Work request ->
Below are several entries. Transcribe exactly those lines that fall from the one with "(∀ (s : State) (i" through the one with "with ARG_R := a", end lines included.

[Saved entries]
--------------------------------

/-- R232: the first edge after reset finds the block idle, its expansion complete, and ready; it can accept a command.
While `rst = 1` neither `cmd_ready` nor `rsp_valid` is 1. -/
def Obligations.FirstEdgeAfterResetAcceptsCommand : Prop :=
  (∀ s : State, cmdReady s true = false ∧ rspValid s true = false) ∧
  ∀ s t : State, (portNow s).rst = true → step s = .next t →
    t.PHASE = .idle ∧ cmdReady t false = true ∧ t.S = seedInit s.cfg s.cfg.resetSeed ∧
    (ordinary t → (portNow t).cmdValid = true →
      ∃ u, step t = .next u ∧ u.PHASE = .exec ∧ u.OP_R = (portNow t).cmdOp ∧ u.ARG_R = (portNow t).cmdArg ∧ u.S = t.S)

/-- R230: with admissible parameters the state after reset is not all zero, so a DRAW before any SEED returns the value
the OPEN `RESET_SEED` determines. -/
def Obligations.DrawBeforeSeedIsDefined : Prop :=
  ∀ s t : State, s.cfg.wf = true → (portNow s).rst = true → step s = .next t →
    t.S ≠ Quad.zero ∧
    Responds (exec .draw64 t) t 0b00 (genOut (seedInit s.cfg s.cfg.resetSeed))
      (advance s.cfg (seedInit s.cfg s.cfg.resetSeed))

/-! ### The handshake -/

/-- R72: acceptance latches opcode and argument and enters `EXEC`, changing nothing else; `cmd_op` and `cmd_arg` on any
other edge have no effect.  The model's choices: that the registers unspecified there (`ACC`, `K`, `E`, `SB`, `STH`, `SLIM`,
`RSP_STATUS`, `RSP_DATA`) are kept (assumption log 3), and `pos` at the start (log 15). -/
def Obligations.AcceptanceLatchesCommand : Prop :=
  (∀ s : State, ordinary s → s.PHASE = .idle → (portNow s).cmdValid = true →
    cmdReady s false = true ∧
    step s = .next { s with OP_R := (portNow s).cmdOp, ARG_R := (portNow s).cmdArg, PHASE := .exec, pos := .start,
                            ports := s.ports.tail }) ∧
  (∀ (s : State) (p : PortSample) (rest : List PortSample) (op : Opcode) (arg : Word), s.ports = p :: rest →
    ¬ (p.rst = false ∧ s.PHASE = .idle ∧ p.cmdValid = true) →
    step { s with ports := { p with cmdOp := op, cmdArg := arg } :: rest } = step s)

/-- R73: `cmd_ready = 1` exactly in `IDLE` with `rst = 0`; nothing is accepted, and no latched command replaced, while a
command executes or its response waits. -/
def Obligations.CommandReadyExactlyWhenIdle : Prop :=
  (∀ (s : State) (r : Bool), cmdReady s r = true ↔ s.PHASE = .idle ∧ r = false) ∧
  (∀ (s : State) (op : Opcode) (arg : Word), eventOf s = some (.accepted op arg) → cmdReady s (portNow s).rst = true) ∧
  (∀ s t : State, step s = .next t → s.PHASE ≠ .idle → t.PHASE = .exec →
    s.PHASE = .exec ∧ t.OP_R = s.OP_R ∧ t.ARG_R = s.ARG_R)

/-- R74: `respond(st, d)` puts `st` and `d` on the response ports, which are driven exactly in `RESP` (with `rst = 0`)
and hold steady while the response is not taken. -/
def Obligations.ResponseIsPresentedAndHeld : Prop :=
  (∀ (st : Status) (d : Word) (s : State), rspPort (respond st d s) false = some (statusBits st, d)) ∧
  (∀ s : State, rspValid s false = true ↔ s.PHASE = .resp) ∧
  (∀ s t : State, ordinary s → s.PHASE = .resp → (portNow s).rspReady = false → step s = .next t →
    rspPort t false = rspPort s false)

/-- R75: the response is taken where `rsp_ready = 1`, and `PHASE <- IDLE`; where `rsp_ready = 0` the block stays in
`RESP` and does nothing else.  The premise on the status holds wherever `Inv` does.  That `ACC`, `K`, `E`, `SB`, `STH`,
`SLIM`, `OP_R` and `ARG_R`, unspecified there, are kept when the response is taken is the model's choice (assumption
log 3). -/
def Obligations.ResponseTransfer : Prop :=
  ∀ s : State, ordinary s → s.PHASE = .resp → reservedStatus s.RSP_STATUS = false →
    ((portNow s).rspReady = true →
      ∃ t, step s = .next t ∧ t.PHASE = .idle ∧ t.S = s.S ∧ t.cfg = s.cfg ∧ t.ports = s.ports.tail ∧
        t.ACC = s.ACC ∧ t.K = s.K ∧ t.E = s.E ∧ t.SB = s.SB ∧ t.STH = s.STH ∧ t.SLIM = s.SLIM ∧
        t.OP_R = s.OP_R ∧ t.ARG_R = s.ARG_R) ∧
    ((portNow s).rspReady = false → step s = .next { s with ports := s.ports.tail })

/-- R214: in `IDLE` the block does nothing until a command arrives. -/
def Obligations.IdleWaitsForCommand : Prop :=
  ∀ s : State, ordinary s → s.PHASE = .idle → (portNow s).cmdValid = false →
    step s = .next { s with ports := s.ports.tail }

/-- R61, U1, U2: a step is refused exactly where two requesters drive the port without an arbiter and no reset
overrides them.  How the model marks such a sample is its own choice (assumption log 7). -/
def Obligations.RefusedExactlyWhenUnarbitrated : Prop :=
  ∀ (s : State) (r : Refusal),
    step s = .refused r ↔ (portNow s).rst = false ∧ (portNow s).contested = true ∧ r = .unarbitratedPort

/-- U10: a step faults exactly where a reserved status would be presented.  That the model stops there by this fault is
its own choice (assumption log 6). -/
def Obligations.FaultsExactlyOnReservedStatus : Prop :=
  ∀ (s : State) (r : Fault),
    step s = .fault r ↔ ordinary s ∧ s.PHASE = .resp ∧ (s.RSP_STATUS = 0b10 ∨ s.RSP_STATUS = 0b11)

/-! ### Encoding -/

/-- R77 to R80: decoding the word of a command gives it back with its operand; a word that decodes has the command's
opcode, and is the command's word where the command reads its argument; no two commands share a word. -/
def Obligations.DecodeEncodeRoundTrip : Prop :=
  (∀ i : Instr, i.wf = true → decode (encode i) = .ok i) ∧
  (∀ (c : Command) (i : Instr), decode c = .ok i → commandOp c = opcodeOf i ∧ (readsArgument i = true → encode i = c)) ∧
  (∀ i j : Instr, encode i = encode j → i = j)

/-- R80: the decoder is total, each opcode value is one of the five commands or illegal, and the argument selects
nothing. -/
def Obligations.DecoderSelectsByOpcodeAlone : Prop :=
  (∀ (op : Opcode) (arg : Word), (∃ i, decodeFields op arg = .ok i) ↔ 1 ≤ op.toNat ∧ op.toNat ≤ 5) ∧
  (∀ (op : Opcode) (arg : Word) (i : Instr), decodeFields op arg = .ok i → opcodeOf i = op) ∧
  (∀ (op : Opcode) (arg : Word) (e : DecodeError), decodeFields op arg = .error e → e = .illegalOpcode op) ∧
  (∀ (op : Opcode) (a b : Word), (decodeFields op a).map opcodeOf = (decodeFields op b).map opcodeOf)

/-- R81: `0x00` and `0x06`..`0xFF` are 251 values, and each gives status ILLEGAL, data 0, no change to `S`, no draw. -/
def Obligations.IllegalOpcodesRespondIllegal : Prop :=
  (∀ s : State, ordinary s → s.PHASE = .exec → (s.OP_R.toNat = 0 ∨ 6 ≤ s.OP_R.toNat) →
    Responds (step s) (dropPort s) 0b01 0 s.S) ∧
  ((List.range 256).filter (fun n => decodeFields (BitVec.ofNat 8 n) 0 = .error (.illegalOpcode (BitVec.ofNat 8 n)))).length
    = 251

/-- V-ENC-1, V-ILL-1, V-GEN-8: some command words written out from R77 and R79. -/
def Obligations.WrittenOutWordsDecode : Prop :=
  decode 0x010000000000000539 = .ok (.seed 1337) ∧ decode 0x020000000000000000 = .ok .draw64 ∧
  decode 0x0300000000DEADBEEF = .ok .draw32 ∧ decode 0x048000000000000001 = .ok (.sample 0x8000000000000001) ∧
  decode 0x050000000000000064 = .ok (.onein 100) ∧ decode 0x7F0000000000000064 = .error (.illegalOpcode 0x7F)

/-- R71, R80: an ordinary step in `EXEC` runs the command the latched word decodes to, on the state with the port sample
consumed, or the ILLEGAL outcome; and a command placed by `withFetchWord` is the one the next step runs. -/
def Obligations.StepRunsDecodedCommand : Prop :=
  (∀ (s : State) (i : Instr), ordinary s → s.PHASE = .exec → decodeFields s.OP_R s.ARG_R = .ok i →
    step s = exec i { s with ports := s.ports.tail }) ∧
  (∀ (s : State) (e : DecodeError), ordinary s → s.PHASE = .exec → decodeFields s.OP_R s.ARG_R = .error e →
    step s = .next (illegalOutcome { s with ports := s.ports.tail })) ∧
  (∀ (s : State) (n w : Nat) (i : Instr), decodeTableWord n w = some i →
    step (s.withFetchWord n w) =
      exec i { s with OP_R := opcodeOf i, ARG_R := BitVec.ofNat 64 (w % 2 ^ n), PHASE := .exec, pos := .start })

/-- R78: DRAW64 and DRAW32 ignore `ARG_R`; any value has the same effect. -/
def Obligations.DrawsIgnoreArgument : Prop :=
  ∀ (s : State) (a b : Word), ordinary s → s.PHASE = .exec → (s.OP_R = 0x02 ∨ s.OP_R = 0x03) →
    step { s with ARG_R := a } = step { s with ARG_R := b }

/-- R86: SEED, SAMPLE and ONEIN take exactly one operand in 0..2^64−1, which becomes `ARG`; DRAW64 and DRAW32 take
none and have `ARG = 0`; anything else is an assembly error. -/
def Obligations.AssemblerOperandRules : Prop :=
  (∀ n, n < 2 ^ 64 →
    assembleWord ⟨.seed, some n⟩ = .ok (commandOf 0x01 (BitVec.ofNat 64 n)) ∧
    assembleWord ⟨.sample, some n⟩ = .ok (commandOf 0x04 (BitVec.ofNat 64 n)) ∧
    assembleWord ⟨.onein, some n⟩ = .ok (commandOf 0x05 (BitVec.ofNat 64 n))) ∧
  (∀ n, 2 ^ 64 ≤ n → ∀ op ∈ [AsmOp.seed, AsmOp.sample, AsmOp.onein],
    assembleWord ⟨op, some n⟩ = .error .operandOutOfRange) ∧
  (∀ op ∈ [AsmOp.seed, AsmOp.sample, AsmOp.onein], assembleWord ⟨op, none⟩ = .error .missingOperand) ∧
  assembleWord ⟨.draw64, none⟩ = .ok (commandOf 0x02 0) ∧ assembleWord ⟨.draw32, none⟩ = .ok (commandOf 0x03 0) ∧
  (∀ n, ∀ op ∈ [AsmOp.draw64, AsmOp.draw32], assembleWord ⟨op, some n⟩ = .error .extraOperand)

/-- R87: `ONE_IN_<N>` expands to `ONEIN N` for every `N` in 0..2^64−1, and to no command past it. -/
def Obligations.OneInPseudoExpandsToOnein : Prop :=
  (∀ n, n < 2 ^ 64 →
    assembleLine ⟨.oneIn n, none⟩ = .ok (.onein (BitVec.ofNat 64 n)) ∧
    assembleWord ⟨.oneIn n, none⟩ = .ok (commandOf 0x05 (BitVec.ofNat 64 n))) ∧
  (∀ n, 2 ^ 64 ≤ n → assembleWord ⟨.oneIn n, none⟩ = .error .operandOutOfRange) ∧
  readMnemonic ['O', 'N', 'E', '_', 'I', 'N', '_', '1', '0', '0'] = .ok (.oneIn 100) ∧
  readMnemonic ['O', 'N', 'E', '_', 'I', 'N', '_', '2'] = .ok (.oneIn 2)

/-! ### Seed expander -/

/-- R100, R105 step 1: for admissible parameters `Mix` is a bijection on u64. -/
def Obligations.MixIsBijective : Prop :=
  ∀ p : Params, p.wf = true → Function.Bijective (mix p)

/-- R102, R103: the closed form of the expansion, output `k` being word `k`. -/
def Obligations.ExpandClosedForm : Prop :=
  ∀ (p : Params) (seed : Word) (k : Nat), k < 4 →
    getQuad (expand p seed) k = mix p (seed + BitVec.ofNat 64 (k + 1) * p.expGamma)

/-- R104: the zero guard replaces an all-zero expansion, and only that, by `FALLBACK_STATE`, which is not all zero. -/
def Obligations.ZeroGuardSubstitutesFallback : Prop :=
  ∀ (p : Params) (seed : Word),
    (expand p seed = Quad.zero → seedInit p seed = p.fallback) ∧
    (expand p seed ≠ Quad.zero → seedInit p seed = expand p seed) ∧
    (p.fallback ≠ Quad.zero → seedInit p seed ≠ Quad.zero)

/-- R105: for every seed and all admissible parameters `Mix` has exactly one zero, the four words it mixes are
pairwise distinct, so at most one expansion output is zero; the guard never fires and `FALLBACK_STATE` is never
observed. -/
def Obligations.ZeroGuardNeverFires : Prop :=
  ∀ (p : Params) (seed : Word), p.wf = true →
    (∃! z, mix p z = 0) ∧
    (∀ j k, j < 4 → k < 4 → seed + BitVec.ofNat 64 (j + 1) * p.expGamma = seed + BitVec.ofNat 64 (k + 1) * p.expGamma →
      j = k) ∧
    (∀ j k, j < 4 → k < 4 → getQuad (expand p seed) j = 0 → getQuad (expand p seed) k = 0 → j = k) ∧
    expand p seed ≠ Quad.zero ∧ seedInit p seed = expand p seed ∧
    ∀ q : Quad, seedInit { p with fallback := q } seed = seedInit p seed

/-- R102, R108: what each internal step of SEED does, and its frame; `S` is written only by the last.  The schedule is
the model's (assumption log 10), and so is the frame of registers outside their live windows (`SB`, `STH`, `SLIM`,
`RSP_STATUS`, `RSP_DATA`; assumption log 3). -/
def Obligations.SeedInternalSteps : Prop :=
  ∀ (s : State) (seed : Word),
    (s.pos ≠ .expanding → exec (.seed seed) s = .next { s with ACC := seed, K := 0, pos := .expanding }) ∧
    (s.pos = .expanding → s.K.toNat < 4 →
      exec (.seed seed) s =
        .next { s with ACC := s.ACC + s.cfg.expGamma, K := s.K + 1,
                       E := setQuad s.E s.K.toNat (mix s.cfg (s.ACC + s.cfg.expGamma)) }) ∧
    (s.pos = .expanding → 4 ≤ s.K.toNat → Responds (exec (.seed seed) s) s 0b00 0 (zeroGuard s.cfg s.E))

--------------------------------

Task output ->
  (∀ (s : State) (i : Instr), ordinary s → s.PHASE = .exec → decodeFields s.OP_R s.ARG_R = .ok i →
    step s = exec i { s with ports := s.ports.tail }) ∧
  (∀ (s : State) (e : DecodeError), ordinary s → s.PHASE = .exec → decodeFields s.OP_R s.ARG_R = .error e →
    step s = .next (illegalOutcome { s with ports := s.ports.tail })) ∧
  (∀ (s : State) (n w : Nat) (i : Instr), decodeTableWord n w = some i →
    step (s.withFetchWord n w) =
      exec i { s with OP_R := opcodeOf i, ARG_R := BitVec.ofNat 64 (w % 2 ^ n), PHASE := .exec, pos := .start })

/-- R78: DRAW64 and DRAW32 ignore `ARG_R`; any value has the same effect. -/
def Obligations.DrawsIgnoreArgument : Prop :=
  ∀ (s : State) (a b : Word), ordinary s → s.PHASE = .exec → (s.OP_R = 0x02 ∨ s.OP_R = 0x03) →
    step { s with ARG_R := a } = step { s with ARG_R := b }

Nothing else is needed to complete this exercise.